2007-03-11 18:08 SwSusp to disk doesn't work - Try 2 Thomas Meyer
@ 2007-03-11 18:26 ` Rafael J. Wysocki
2007-03-11 18:37 ` Thomas Meyer
2007-03-11 19:04 ` Milan Broz
0 siblings, 2 replies; 19+ messages in thread
From: Rafael J. Wysocki @ 2007-03-11 18:26 UTC (permalink / raw)
To: Thomas Meyer; +Cc: linux-kernel, Pavel Machek
On Sunday, 11 March 2007 19:08, Thomas Meyer wrote:
> Suspend to disk doesn't work on my laptop.
>
> The suspend seems to hang while enabling the non-boot cpus again.
>
> with platform = "test" and state = "disk" i get this:
> "
> [cut]
> acpi device:02: freeze
> video video:00: freeze
> acpi device:01: freeze
> acpi PNP0C02:00: freeze
> pci_root PNP0A08:00: freeze
> button PNP0C0E:00: freeze
> button PNP0C0C:00: freeze
> acpi APP0002:00: freeze
> button PNP0C0D:00: freeze
> ac ACPI0003:00: freeze
> acpi device:00: freeze
> processor ACPI0007:01: freeze
> processor ACPI0007:00: freeze
> button button_power:00: freeze
> acpi acpi_system:00: freeze
> Disabling non-boot CPUs ...
> CPU 1 is now offline
> SMP alternatives: switching to UP code
> PM: Removing info for No Bus:cpu1
> PM: Removing info for No Bus:msr1
> CPU1 is down
> swsusp debug: Waiting for 5 seconds.
> Enabling non-boot CPUs ...
>
> ----> Here the process hangs.
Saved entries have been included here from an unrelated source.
-- ==== Sys2Proof/Machine/Pwm.lean ====
section
/-! DEFINITION. The timer array and the gate drive: switching periods, carry, interlock, refreshes, protection, and their
commands (spec 08). -/
namespace Sys2Proof.Machine
open Sys2Proof

/-! ## Configuration in force -/

/-- SPAN of PwmConfig word 0: 1, 2, 4. -/
def spanOf (w : W32) : Nat := 2 ^ fld w 7 6
/-- The divider D of PwmConfig word 0. -/
def divOf (w : W32) : Nat := 2 ^ fld w 5 4
/-- Switching period of a PwmConfig word 0 in fine units, in a tick of L lane clocks (R267). -/
def periodOf (w : W32) (L : Nat) : Nat := spanOf w * (8 * L / divOf w)
/-- Is a switching period within 4 µs to 250 µs (R267)? A microsecond has 4,096 fine units. -/
def periodOk (c : Nat) : Bool := decide (4 * 4096 ≤ c) && decide (c ≤ 250 * 4096)
/-- Switching period of an axis. -/
def Dev.cOf (d : Dev) (a : AxisNo) : Nat := periodOf d.pwm[a].pwm[0] d.tickClks
/-- REFRESH_NS in fine units. -/
def refreshFine (w : W32) : Nat := tenNs (fld w 7 0)
/-- The nominal length of a refresh pulse (R278). -/
def refreshLen (pwm : Vector W32 3) : Nat := refreshFine pwm[2] + 2 * fld pwm[1] 11 0
/-- An instant of the present tick, in fine units. -/
def Dev.fine (d : Dev) (at_ : Nat) : Nat := 8 * d.clk + at_
/-- t_hi of R271, from word 1. -/
def tHi (w : W32) : Nat := max (fld w 27 16) (fld w 11 0)
/-- The scope of a source of a leg: the axis whose plot holds it (R292). -/
def Dev.legScope (d : Dev) (l : LegNo) : Scope := .axes (d.legAxis l).toList
/-- BST_WARN and BST_UV in mV. -/
def bstWarnMv (w : W32) : Nat := fld w 23 16 * 100
/-- May a switch of a leg turn on: bridge on or charging, not latched, not masked, no STO (R286, R288, R290)? -/
def Dev.mayTurnOn (d : Dev) (a : AxisNo) (l : LegNo) : Bool :=
  d.bridgeBusy a && !d.legs[l].tripped && !d.legs[l].masked && !d.stoActive (dieOf l) && d.gates[dieOf l].supplyOk &&
    !d.gates[dieOf l].sto

/-! ## Edges (R268, R274) -/

/-- A commanded edge at an instant: the outgoing switch turns off, the incoming one waits for its interlock. -/
def Leg.edge (ext high : Bool) (t : Nat) (x : Leg) : Leg :=
  if high then { x.lowEnds (some t) with side := .high, edgeAt := t, lo := x.lo.toOff ext, hi := if x.hi.isOn then x.hi else .pending }
  else { x with side := .low, edgeAt := t, hi := x.hi.toOff ext, lo := if x.lo.isOn then x.lo else .pending,
                refresh := if x.refresh == .wanted then .none else x.refresh }
/-- A leg is commanded to a side it does not stand at, where it may turn on. -/
def Dev.drive (a : AxisNo) (l : LegNo) (high : Bool) (t : Nat) (d : Dev) : Dev :=
  if d.mayTurnOn a l && d.legs[l].side != (if high then .high else .low) then d.modLeg l (Leg.edge (d.extDriver a) high t) else d

/-- A refresh pulse begins at an instant: the high side goes off, the low side on; it is counted, and the count of full
periods restarts (R278). -/
def Leg.pulse (ext : Bool) (t on : Nat) (x : Leg) : Leg :=
  { x.edge ext false t with
      refresh := .running, pulseEnd := if x.lo.isOn then some (t + on) else none, pulsed := true, fullHigh := 0,
      refreshes := BitVec.ofNat 8 (satU 8 (x.refreshes.toNat + 1)) }
/-- Is a refresh pulse in progress at an instant? -/
def Leg.inPulse (t : Nat) (x : Leg) : Bool :=
  x.refresh == .running && (match x.pulseEnd with
    | some e => decide (t < e)
    | none => true)

/-! ## The high interval of a period (R268) -/

/-- Start of the high interval of a period that starts at an instant: with UPD 1 by the width of the set before (R269). -/
def Leg.rise (edgeAligned : Bool) (start : Nat) (x : Leg) : Nat :=
  if edgeAligned then start else start + (x.period - x.riseEmit) / 2
/-- End of the high interval. -/
def Leg.fall (edgeAligned : Bool) (start : Nat) (x : Leg) : Nat :=
  if edgeAligned then start + x.emit else start + (x.period - x.emit) / 2 + x.emit

/-! ## Application of the staging sets (R269 to R273) -/

/-- The width emitted and the carry left for a width in a period of c (R271). -/
def carryRule (thi tlo c : Nat) (w : Int) : Nat × Int :=
  if w < thi then (0, w)
  else if (c : Int) - w < tlo then (c, w - c)
  else (w.toNat, 0)

/-- The width of a lane duty in a period of c: ties up, a negative duty 0 (R269). -/
def widthOf (duty : Int) (c : Nat) : Nat := (rdivUp (max 0 duty * c) (2 ^ 19)).toNat

/-- One leg takes its width, or goes all-off by the mask; a refresh due on a masked leg is held (R288). -/
def Dev.applyLeg (a : AxisNo) (c w : Nat) (masked zeroCarry : Bool) (l : LegNo) (d : Dev) : Dev :=
  let cf := d.pwm[a].pwm
  let thi := tHi cf[1]
  let tlo := if bitOf cf[0] 8 then thi else 2 * thi
  d.modLeg l (fun x =>
    if masked || x.tripped then
      { (if masked then x.allOff (d.extDriver a) else x) with
          masked := masked, carry := 0, width := 0, emit := 0, period := c, fullHigh := 0,
          refresh := if masked && (x.refresh == .due || x.refresh == .held) then .held else .none }
    else
      let r := carryRule thi tlo c ((w : Int) + (if zeroCarry then 0 else x.carry))
      { x with masked := false, width := w, emit := r.1, carry := r.2, period := c })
But a fortunate coincidence showed me that
> an acpi event continues the process (pressing the power off button a few
> times... (2x - 4x) ).
Hm, interesting.
> SMP alternatives: switching to SMP code
> Booting processor 1/1 eip 3000
> CPU 1 irqstacks, hard=c0389000 soft=c0387000
> Initializing CPU#1
> Calibrating delay using timer specific routine.. 3663.73 BogoMIPS
> (lpj=6103576)
> CPU: After generic identify, caps: bfe9fbff 00100000 00000000 00000000
> 0000c1a9 00000000 00000000
> monitor/mwait feature present.
> CPU: L1 I cache: 32K, L1 D cache: 32K
> CPU: L2 cache: 2048K
> CPU: Physical Processor ID: 0
> CPU: Processor Core ID: 1
> CPU: After all inits, caps: bfe9fbff 00100000 00000000 00002940 0000c1a9
> 00000000 00000000
> Intel machine check architecture supported.
> Intel machine check reporting enabled on CPU#1.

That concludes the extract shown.